§ PROMPT: Keep to one stretch of the data below, the lines from the one with "if b ∈ s.meter.dirty" up to and including the one with "if before = 1 ∧ freeCount s = 0 then", and return that stretch exactly.

[Stored items]
-- ==== Sys2Proof/Machine/Meter.lean ====
section
/-! DEFINITION. The Meter Unit (chapter 06): holds, reservations and charges, the journal, the account and tariff orders, the meter
store with its writer and the fold, and the load at a reset. -/

namespace Sys2Proof.Machine

/-! ## Holds and reservations (R99, R107) -/

/-- The settings block of an account, or another block, becomes dirty: it joins the dirty blocks once, in the order of first marking
(R109). -/
def markDirty (b : Block) (s : State) : State :=
  if b ∈ s.meter.dirty then s else { s with meter := { s.meter with dirty := s.meter.dirty ++ [b] } }

/-- A take that lowers the free count posts METER_FULL when it goes from 1 to 0 (R107). `before` is the free count before it. -/
def noteFull (before : Nat) (s : State) : State :=
  if before = 1 ∧ freeCount s = 0 then
    postEvent (.meterFull s.store.journal.length s.meter.reservations s.meter.failed) s
  else s

/-- One journal entry is reserved (R63, R69, R107). -/
def reserve (s : State) : State :=
  noteFull (freeCount s) { s with meter := { s.meter with reservations := s.meter.reservations + 1 } }

/-- A reservation is released (R64, R68, R107). -/
def unreserve (s : State) : State := { s with meter := { s.meter with reservations := s.meter.reservations - 1 } }

/-- An account's held clicks rise (R99). -/
def raiseHeld (a n : Nat) (s : State) : State := setAccount a { accountOf s a with held := (accountOf s a).held + n } s

/-- An account's held clicks fall (R99). -/
def lowerHeld (a n : Nat) (s : State) : State := setAccount a { accountOf s a with held := (accountOf s a).held - n } s

/-- An account's inflight clicks rise (R99). -/
def raiseInflight (a n : Nat) (s : State) : State :=
  setAccount a { accountOf s a with inflight := (accountOf s a).inflight + n } s

/-- Both current tariffs of a size class, with the declared colour's as the provisional charge (R63, R69). -/
def captureTariff (s : State) (c : Plane) (col : Colour) : Capture :=
  let t := s.meter.tariff.get c
  ⟨t.mono, t.colour, t.of col⟩

/-- The tariff that a capture holds for a colour. -/
def Capture.of (c : Capture) : Colour → Nat
  | .mono => c.mono
  | .colour => c.colour

/-! ## Counts and the journal (R101, R106, R112, R113) -/

/-- A settlement's clicks and page on an account's counts (R101, R112). -/
def Counts.settle (c : Counts) (col : Colour) (clicks : Nat) : Counts :=
  { c with
    settled := saturate (c.settled + clicks)
    lifetimeClicks := saturate (c.lifetimeClicks + clicks)
    monoPages := if col = .mono then saturate (c.monoPages + 1) else c.monoPages
    colourPages := if col = .colour then saturate (c.colourPages + 1) else c.colourPages }

/-- A credit on an account's counts (R103, R112). -/
def Counts.credit (c : Counts) (clicks : Nat) : Counts := { c with settled := c.settled - clicks }

/-- A period roll on an account's counts (R104, R112). -/
def Counts.roll (c : Counts) : Counts := { c with lastPeriod := c.settled, settled := 0 }

/-- One page more of a measured colour. -/
def ByColour.raise (b : ByColour) : Colour → ByColour
  | .mono => { b with mono := saturate (b.mono + 1) }
  | .colour => { b with colour := saturate (b.colour + 1) }

/-- A settlement on the device totals (R101, R113). -/
def Totals.settle (t : Totals) (c : Plane) (col : Colour) (clicks : Nat) : Totals :=
  ⟨t.pages.set c ((t.pages.get c).raise col), saturate (t.clicks + clicks)⟩

/-- An entry is appended at the journal's tail with the next sequence (R106). -/
def appendEntry (b : EntryBody) (s : State) : State :=
  let q := s.store.lastSeq + 1
  { s with store := { s.store with journal := s.store.journal ++ [⟨q, b⟩], lastSeq := q } }

/-- Step 2 of a settlement: inflight falls by the provisional charge, the final clicks and the page are counted, and the page's
reservation becomes a SETTLE entry (R79, R101). -/
def chargePage (a : Nat) (c : Plane) (col : Colour) (provisional clicks : Nat) (o : Outcome) (s : State) : State :=
  let r := accountOf s a
  let t := setAccount a { r with inflight := r.inflight - provisional, counts := r.counts.settle col clicks } s
  unreserve (appendEntry (.settle a c col clicks o)
    { t with meter := { t.meter with totals := t.meter.totals.settle c col clicks } })

/-! ## Orders (R100, R102 to R105) -/

/-- SET TARIFF (R100). -/
def setTariffOrder (ps : List Nat) (s : State) : State × Answer :=
  let mono := arg ps 2
  let colour := arg ps 3
  match planeOfCode (arg ps 1) with
  | none => (s, .plain .range 1)
  | some c =>
    checked
      [(decide (mono = 0) || decide (255 < mono), .plain .range 2),
       (decide (colour = 0) || decide (255 < colour), .plain .range 3),
       (decide (colour < mono), .plain .range 3)] s fun s =>
      (markDirty .tariff { s with meter := { s.meter with tariff := s.meter.tariff.set c ⟨mono, colour⟩ } },
       .doneWith (leBytes 1 mono ++ leBytes 1 colour))

/-- SET ACCOUNT (R102). -/
def setAccountOrder (ps : List Nat) (s : State) : State × Answer :=
  let a := arg ps 1
  let limit := arg ps 3
  match decide (255 < a), AccountState.ofCode (arg ps 2) with
  | true, _ => (s, .plain .range 1)
  | false, none => (s, .plain .range 2)
  | false, some st =>
    checked [(decide (16777215 < limit), .plain .range 3)] s fun s =>
      let r := accountOf s a
      (markDirty (.accountSettings a) (setAccount a { r with settings := ⟨st, limit⟩ } s),
       .doneWith (leBytes 4 r.counts.settled ++ leBytes 2 r.inflight ++ leBytes 2 r.held))

/-- CREDIT ACCOUNT (R103). -/
def creditAccountOrder (ps : List Nat) (s : State) : State × Answer :=
  let a := arg ps 1
  let amount := arg ps 2
  checked
    [(decide (255 < a), .plain .range 1),
     (decide (amount = 0) || decide (16777215 < amount), .plain .range 2),
     (decide (freeCount s = 0), .plain .meter 0)] s fun s =>
    let r := accountOf s a
    let credited := min amount r.counts.settled
    (noteFull (freeCount s)
       (appendEntry (.credit a credited) (setAccount a { r with counts := r.counts.credit credited } s)),
     .doneWith (leBytes 3 credited ++ leBytes 4 (r.counts.settled - credited)))

/-- ROLL PERIOD (R104). -/
def rollPeriodOrder (_ps : List Nat) (s : State) : State × Answer :=
  checked [(decide (freeCount s = 0), .plain .meter 0)] s fun s =>
    let accounts := Table.update Account.blank (fun _ r => { r with counts := r.counts.roll }) s.meter.accounts
    (noteFull (freeCount s) (appendEntry .roll { s with meter := { s.meter with accounts := accounts } }),
     .doneWith (leBytes 4 (s.store.lastSeq + 1)))

/-- The stored counts block of an account (R108). -/
def storedCounts (s : State) (a : Nat) : CountsBlock := Table.get CountsBlock.blank s.store.counts a

/-- READ ACCOUNT, part 0 (R105). -/
def accountItems (s : State) (a : Nat) : List Byte :=
  let r := accountOf s a
  leBytes 1 r.settings.state.code ++ leBytes 3 r.settings.limit ++ leBytes 4 r.counts.settled ++
    leBytes 4 r.counts.lastPeriod ++ leBytes 4 r.counts.lifetimeClicks ++ leBytes 4 r.counts.monoPages ++
    leBytes 4 r.counts.colourPages ++ leBytes 2 r.inflight ++ leBytes 2 r.held ++ leBytes 4 (storedCounts s a).lastFolded

/-- READ ACCOUNT, part 1 (R105): the page totals by size class and, within it, by measured colour (log entry 27). -/
def totalsItems (s : State) : List Byte :=
  let t := s.meter.totals
  let pair := fun (b : ByColour) => leBytes 4 b.mono ++ leBytes 4 b.colour
  pair t.pages.q0 ++ pair t.pages.q1 ++ pair t.pages.q2 ++ pair t.pages.q3 ++ leBytes 4 t.clicks ++
    leBytes 4 s.store.totals.lastFolded

/-- READ ACCOUNT, part 2 (R105). -/
def journalItems (s : State) : List Byte :=
  leBytes 1 s.store.journal.length ++ leBytes 1 s.meter.reservations ++ leBytes 1 (freeCount s) ++
    [flagByte s.meter.failed] ++ leBytes 4 ((s.store.journal.head?.map (·.sequence)).getD 0) ++
    leBytes 4 (s.store.lastSeq + 1)

/-- READ ACCOUNT (R105). -/
def readAccountOrder (ps : List Nat) (s : State) : State × Answer :=
  checked [(decide (255 < arg ps 1), .plain .range 1), (decide (2 < arg ps 2), .plain .range 2)] s fun s =>
    (s, .doneWith
      (match arg ps 2 with
       | 0 => accountItems s (arg ps 1)
       | 1 => totalsItems s
       | _ => journalItems s))

/-! ## The fold (R111, R112) -/

/-- An entry applied to an account's counts: what it does to the counts of account `a` (R112). -/
def Entry.onCounts (e : Entry) (a : Nat) (c : Counts) : Counts :=
  match e.body with
  | .settle b _ col clicks _ => if b = a then c.settle col clicks else c
  | .credit b clicks => if b = a then c.credit clicks else c
  | .roll => c.roll

/-- The entry concerns the counts block of account `a` (R112). -/
def Entry.concerns (e : Entry) (a : Nat) : Bool :=
  match e.body with
  | .settle b _ _ _ _ => decide (b = a)
  | .credit b _ => decide (b = a)
  | .roll => decide (a < 256)

/-- An entry applied to the counts block of account `a`, skipped by the block's last-folded sequence (R112). -/
def foldCounts (a : Nat) (b : CountsBlock) (e : Entry) : CountsBlock :=
  if e.concerns a && decide (b.lastFolded < e.sequence) then ⟨e.onCounts a b.counts, e.sequence⟩ else b

/-- An entry applied to the device totals block, skipped by the block's last-folded sequence (R112). -/
def foldTotals (b : TotalsBlock) (e : Entry) : TotalsBlock :=
  match e.body with
  | .settle _ c col clicks _ =>
    if b.lastFolded < e.sequence then ⟨b.totals.settle c col clicks, e.sequence⟩ else b
  | _ => b

/-- The counts block of an account takes an entry: it is concerned and does not skip (R112). -/
def countsTake (st : Store) (e : Entry) (a : Nat) : Bool :=
  e.concerns a && decide ((Table.get CountsBlock.blank st.counts a).lastFolded < e.sequence)

/-- The device totals block takes an entry (R112). -/
def totalsTake (st : Store) (e : Entry) : Bool :=
  match e.body with
  | .settle .. => decide (st.totals.lastFolded < e.sequence)
  | _ => false

/-- The next store write that an entry needs, none when every block it concerns has taken it (R111, R112). A ROLL goes through the
accounts in ascending order. -/
def entryWrite (st : Store) (e : Entry) : Option StoreWrite :=
  match e.body with
  | .settle a _ _ _ _ =>
    let c := countsTake st e a
    let t := totalsTake st e
    if c || t then some (.fold e (if c then some a else none) t) else none
  | .credit a _ => if countsTake st e a then some (.fold e (some a) false) else none
  | .roll => ((List.range 256).find? (countsTake st e)).map fun a => .fold e (some a) false

/-- The contents of a background block as they stand in use (R109). -/
def writeBlock (b : Block) (s : State) : Store :=
  match b with
  | .accountSettings a =>
    { s.store with settings := Table.set AccountSettings.blank s.store.settings a (accountOf s a).settings }
  | .tariff => { s.store with tariff := s.meter.tariff }
  | .coverage => { s.store with coverage := s.coverage.settings }
  | .supplySettings => { s.store with supply := s.supply.settings }
  | .seenList => { s.store with seen := s.supply.seen }

/-- A fold write on the counts block of an account, where it covers one (R112). -/
def foldInto (e : Entry) (account : Option Nat) (st : Store) : Store :=
  match account with
  | some a =>
    let b := foldCounts a (Table.get CountsBlock.blank st.counts a) e
    { st with counts := Table.set CountsBlock.blank st.counts a b }
  | none => st

/-- The record area after a store write has committed (R108, R112). The contents of a background block are those at the commit:
DESIGN CHOICE, log entry 14. -/
def committed (w : StoreWrite) (s : State) : Store :=
  match w with
  | .block b => writeBlock b s
  | .fold e account totals =>
    let st := foldInto e account s.store
    if totals then { st with totals := foldTotals st.totals e } else st

/-- A write is a fold write. -/
def StoreWrite.isFold : StoreWrite → Bool
  | .fold .. => true
  | .block _ => false

/-- A write that has committed: the store takes it, and a dirty block stops being dirty (R109). -/
def commitWrite (w : StoreWrite) (s : State) : State :=
  let dirty := match w with
    | .block b => s.meter.dirty.erase b
    | .fold .. => s.meter.dirty
  { s with store := committed w s, meter := { s.meter with dirty := dirty, write := none, lastWasFold := w.isFold } }

/-- The block that a STORE_FAULT names, and the sequence being folded, 0 for a block written outside the fold (R110, R181). A write
that covers two blocks names the account's: DESIGN CHOICE, log entry 15. -/
def faultBlock : StoreWrite → FaultBlock × Nat
  | .block b => (.background b, 0)
  | .fold e (some a) _ => (.counts a, e.sequence)
  | .fold e none _ => (.totals, e.sequence)

/-- The store is marked FAILED and STORE_FAULT is posted (R110). -/
def failStore (w : StoreWrite) (s : State) : State :=
  let t := { s with meter := { s.meter with write := none, lastWasFold := w.isFold, failed := true } }
  postEvent (.storeFault (faultBlock w).1 (faultBlock w).2 t.store.journal.length) t

/-- The fold removes the head entries that every block they concern has taken (R111). -/
def dropFolded (s : State) : State :=
  { s with store := { s.store with journal := s.store.journal.dropWhile fun e => (entryWrite s.store e).isNone } }

/-- The next write of the writer: dirty blocks and fold writes alternate where both wait (R109). -/
def nextWrite (s : State) : Option StoreWrite :=
  let fold := s.store.journal.head?.bind (entryWrite s.store)
  let block := s.meter.dirty.head?.map StoreWrite.block
  if s.meter.lastWasFold then block.or fold else fold.or block

/-- The writer takes its next write when none is in progress and the store is not FAILED (R109, R110). -/
def startWrite (s : State) : State :=
  if s.meter.write.isNone && !s.meter.failed then
    { s with meter := { s.meter with write := (nextWrite s).map fun w => (w, 1) } }
  else s

/-! ## The load (R116) -/

/-- An account in use after a load: its settings block, and its counts block with every journal entry applied in order, skipping by
the block's last-folded sequence (R116). -/
def loadedAccount (st : Store) (a : Nat) : Account :=
  { settings := Table.get AccountSettings.blank st.settings a
    counts := (st.journal.foldl (foldCounts a) (Table.get CountsBlock.blank st.counts a)).counts
    inflight := 0
    held := 0 }

/-- The Meter Unit after a load, before the fold begins (R116). Fold complete is reported at once when the journal is empty (R117). -/
def loadedMeter (st : Store) : Meter :=
  { accounts := Table.ofFn Account.blank 256 (loadedAccount st)
    tariff := st.tariff
    totals := (st.journal.foldl foldTotals st.totals).totals
    reservations := 0
    dirty := []
    write := none
    lastWasFold := false
    failed := false
    foldReported := st.journal.isEmpty }

end Sys2Proof.Machine
end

§ EXERCISE RESPONSE:
  if b ∈ s.meter.dirty then s else { s with meter := { s.meter with dirty := s.meter.dirty ++ [b] } }

/-- A take that lowers the free count posts METER_FULL when it goes from 1 to 0 (R107). `before` is the free count before it. -/
def noteFull (before : Nat) (s : State) : State :=
  if before = 1 ∧ freeCount s = 0 then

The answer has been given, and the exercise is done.